Filtering out peaks in narrowPeak files

NarrowPeak format

NAME_peaks.narrowPeak is BED6+4 format file which contains the peak locations together with peak summit, p-value, and q-value. You can load it to the UCSC genome browser. Definition of some specific columns are:

5th: integer score for display.

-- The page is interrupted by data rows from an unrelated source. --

/-- The byte with bit b alone set. -/
theorem bitMask_getLsbD (b : BitNum) (n : Nat) (hn : n < 8) : (bitMask b).getLsbD n = decide (n = b.toNat) := by
  have hb := b.isLt
  simp only [bitMask]
  generalize b.toNat = m at *
  interval_cases n <;> interval_cases m <;> rfl

/-! ### File accesses -/

/-- A read answers exactly when RegMap defines the register, with its value and the state after the read. -/
theorem readFile_eq_ok {f : FileAddr} {s t : State} {v : Byte} (h : readFile f s = .ok (v, t)) :
    ∃ r, fileReg s f = some r ∧ v = readValue r s ∧ t = afterRead r s := by
  unfold readFile at h
  cases hr : fileReg s f with
  | none => simp [hr] at h
  | some r => simp [hr] at h; exact ⟨r, rfl, h.1.symm, h.2.symm⟩

theorem readFile_of_some {f : FileAddr} {s : State} {r : FileReg} (h : fileReg s f = some r) :
    readFile f s = .ok (readValue r s, afterRead r s) := by simp [readFile, h]

theorem readFile_of_none {f : FileAddr} {s : State} (h : fileReg s f = none) :
    readFile f s = .error .unmodelledRegister := by simp [readFile, h]

/-- A write answers exactly when RegMap defines the register. -/
theorem writeFile_of_some {masked : Bool} {f : FileAddr} {v : Byte} {s : State} {r : FileReg} (h : fileReg s f = some r) :
    writeFile masked f v s = .ok (writeReg masked r v s) := by simp [writeFile, h]

theorem writeFile_of_none {masked : Bool} {f : FileAddr} {v : Byte} {s : State} (h : fileReg s f = none) :
    writeFile masked f v s = .error .unmodelledRegister := by simp [writeFile, h]

/-! What a write of a register leaves alone, whatever the register. -/

@[simp] theorem writeReg_params (masked : Bool) (r : FileReg) (v : Byte) (s : State) :
    (writeReg masked r v s).params = s.params := by cases r <;> rfl
@[simp] theorem writeReg_prog (masked : Bool) (r : FileReg) (v : Byte) (s : State) :
    (writeReg masked r v s).prog = s.prog := by cases r <;> rfl
@[simp] theorem writeReg_w (masked : Bool) (r : FileReg) (v : Byte) (s : State) :
    (writeReg masked r v s).w = s.w := by cases r <;> rfl
@[simp] theorem writeReg_stk (masked : Bool) (r : FileReg) (v : Byte) (s : State) :
    (writeReg masked r v s).stk = s.stk := by cases r <;> rfl
@[simp] theorem writeReg_nTO (masked : Bool) (r : FileReg) (v : Byte) (s : State) :
    (writeReg masked r v s).nTO = s.nTO := by cases r <;> rfl
@[simp] theorem writeReg_nPD (masked : Bool) (r : FileReg) (v : Byte) (s : State) :
    (writeReg masked r v s).nPD = s.nPD := by cases r <;> rfl
@[simp] theorem writeReg_wdt (masked : Bool) (r : FileReg) (v : Byte) (s : State) :
    (writeReg masked r v s).wdt = s.wdt := by cases r <;> rfl
@[simp] theorem writeReg_wdtps (masked : Bool) (r : FileReg) (v : Byte) (s : State) :
    (writeReg masked r v s).wdtps = s.wdtps := by cases r <;> rfl
@[simp] theorem writeReg_sleeping (masked : Bool) (r : FileReg) (v : Byte) (s : State) :
    (writeReg masked r v s).sleeping = s.sleeping := by cases r <;> rfl
@[simp] theorem writeReg_pins (masked : Bool) (r : FileReg) (v : Byte) (s : State) :
    (writeReg masked r v s).pins = s.pins := by cases r <;> rfl
@[simp] theorem writeReg_conds (masked : Bool) (r : FileReg) (v : Byte) (s : State) :
    (writeReg masked r v s).conds = s.conds := by cases r <;> rfl
@[simp] theorem writeReg_inputs (masked : Bool) (r : FileReg) (v : Byte) (s : State) :
    (writeReg masked r v s).inputs = s.inputs := by cases r <;> rfl
@[simp] theorem writeReg_draws (masked : Bool) (r : FileReg) (v : Byte) (s : State) :
    (writeReg masked r v s).draws = s.draws := by cases r <;> rfl
@[simp] theorem writeReg_epoch (masked : Bool) (r : FileReg) (v : Byte) (s : State) :
    (writeReg masked r v s).epoch = s.epoch := by cases r <;> rfl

It's calculated as int(-10*log10pvalue) or int(-10*log10qvalue) depending on whether -p (pvalue) or -q (qvalue) is used as score cutoff. Please note that currently this value might be out of the [0-1000] range defined in UCSC ENCODE narrowPeak format. You can let the value saturated at 1000 (i.e. p/q-value = 10^-100) by using the following 1-liner awk: awk -v OFS="\t" '{$5=$5>1000?1000:$5} {print}' NAME_peaks.narrowPeak

7th: fold-change at peak summit

8th: -log10pvalue at peak summit

9th: -log10qvalue at peak summit

10th: relative summit position to peak start

Usage

General approach: filtering out peaks using Fold-change or FC or FDR (``-log10qvalue ``).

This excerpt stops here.